**EXERCISE OBJECTIVE:**
Copy every line from the data below in which the string "reset" can be found.
======== INFORMATION ========
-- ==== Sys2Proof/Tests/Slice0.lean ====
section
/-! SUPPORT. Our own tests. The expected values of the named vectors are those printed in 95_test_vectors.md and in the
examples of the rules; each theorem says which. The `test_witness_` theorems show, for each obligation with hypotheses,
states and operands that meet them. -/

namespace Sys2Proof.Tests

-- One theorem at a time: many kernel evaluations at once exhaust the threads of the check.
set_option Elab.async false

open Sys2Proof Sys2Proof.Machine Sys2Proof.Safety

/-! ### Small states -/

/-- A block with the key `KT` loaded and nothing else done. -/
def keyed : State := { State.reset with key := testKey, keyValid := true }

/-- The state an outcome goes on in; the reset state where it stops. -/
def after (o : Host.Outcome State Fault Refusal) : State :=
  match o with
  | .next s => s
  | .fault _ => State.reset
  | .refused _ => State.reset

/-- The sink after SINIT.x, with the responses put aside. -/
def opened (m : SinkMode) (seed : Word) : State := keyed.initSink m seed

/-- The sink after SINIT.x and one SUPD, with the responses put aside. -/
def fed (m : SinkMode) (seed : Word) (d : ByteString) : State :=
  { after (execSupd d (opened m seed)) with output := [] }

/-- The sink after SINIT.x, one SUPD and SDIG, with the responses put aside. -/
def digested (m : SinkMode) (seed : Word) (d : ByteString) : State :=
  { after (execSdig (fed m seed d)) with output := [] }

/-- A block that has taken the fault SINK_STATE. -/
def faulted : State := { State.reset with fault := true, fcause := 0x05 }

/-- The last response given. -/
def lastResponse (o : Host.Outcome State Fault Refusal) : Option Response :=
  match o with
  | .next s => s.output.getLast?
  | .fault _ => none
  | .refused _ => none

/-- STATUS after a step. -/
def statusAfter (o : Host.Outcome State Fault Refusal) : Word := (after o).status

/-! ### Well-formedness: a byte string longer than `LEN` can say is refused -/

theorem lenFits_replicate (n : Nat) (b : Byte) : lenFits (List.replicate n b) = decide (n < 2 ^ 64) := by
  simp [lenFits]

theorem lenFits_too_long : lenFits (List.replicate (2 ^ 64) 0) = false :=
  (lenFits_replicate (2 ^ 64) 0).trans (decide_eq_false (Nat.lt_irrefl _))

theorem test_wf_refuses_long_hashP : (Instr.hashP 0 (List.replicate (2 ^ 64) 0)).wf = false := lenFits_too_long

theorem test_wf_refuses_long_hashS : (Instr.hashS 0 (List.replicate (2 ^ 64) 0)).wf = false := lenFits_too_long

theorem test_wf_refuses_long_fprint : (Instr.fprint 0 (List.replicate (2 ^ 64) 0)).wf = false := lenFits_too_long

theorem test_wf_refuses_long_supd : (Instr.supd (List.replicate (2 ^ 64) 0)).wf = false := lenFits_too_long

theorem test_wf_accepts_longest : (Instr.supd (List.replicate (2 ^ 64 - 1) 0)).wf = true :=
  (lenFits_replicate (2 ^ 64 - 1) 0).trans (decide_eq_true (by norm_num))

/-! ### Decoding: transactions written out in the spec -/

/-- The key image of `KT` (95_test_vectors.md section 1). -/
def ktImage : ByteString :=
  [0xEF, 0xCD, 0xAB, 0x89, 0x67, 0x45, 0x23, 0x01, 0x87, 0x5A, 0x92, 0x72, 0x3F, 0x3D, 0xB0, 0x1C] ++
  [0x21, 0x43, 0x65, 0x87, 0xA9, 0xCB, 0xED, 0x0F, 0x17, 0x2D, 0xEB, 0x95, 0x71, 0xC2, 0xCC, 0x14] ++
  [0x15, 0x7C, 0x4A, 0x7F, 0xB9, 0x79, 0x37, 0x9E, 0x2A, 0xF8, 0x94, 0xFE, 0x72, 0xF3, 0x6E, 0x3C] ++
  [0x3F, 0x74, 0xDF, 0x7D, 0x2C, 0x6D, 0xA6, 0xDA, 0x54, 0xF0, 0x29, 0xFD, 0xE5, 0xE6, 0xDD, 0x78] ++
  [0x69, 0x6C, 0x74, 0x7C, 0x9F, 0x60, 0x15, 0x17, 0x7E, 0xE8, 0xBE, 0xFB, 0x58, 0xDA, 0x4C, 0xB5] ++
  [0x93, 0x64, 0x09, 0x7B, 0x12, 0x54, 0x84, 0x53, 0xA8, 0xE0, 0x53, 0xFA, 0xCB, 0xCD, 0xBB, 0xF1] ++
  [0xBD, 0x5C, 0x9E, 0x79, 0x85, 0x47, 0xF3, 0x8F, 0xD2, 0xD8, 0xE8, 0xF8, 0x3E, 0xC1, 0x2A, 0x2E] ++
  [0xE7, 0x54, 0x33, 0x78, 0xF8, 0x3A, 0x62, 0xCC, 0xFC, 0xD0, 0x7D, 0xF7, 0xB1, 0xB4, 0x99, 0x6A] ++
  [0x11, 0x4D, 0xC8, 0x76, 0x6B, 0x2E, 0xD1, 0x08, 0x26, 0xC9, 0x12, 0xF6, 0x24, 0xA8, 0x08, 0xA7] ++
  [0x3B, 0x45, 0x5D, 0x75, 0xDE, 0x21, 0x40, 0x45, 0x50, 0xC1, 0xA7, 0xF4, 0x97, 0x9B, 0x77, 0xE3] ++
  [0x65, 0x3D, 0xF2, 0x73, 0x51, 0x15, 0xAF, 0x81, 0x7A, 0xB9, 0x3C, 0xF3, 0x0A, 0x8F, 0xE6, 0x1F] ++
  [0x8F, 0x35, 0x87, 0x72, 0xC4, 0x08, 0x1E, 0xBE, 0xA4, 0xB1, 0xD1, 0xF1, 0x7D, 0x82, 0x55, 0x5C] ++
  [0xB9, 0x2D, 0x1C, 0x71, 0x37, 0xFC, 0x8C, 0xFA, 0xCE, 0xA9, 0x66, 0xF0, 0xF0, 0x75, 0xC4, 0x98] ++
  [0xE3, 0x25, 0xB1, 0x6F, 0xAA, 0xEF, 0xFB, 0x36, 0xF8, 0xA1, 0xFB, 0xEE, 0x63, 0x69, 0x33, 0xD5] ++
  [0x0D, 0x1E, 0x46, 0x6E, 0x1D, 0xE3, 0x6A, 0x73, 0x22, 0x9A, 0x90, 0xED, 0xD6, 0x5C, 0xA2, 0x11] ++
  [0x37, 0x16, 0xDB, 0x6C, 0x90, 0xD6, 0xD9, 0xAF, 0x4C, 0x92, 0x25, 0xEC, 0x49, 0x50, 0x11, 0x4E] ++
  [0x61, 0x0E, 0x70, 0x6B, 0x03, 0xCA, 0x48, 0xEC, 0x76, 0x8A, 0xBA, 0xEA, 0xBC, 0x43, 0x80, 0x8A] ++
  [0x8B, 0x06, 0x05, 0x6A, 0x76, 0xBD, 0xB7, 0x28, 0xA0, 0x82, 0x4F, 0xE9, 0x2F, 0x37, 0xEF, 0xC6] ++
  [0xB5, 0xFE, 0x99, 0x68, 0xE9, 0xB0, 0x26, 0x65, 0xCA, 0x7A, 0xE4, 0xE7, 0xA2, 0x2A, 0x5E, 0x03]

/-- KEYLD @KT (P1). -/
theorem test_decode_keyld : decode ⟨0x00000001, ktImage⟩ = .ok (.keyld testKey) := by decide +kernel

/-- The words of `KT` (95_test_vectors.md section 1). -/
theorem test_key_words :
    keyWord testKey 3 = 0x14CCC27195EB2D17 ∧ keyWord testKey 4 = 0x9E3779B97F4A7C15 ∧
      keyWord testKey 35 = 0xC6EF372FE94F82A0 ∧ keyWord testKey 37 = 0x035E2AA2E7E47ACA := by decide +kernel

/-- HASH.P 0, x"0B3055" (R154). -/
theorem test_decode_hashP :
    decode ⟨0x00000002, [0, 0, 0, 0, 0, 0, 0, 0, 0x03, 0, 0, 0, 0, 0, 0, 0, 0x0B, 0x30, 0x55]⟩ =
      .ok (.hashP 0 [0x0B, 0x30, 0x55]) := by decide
========
**EXERCISE RESPONSE:**
def keyed : State := { State.reset with key := testKey, keyValid := true }
/-- The state an outcome goes on in; the reset state where it stops. -/
  | .fault _ => State.reset
  | .refused _ => State.reset
def faulted : State := { State.reset with fault := true, fcause := 0x05 }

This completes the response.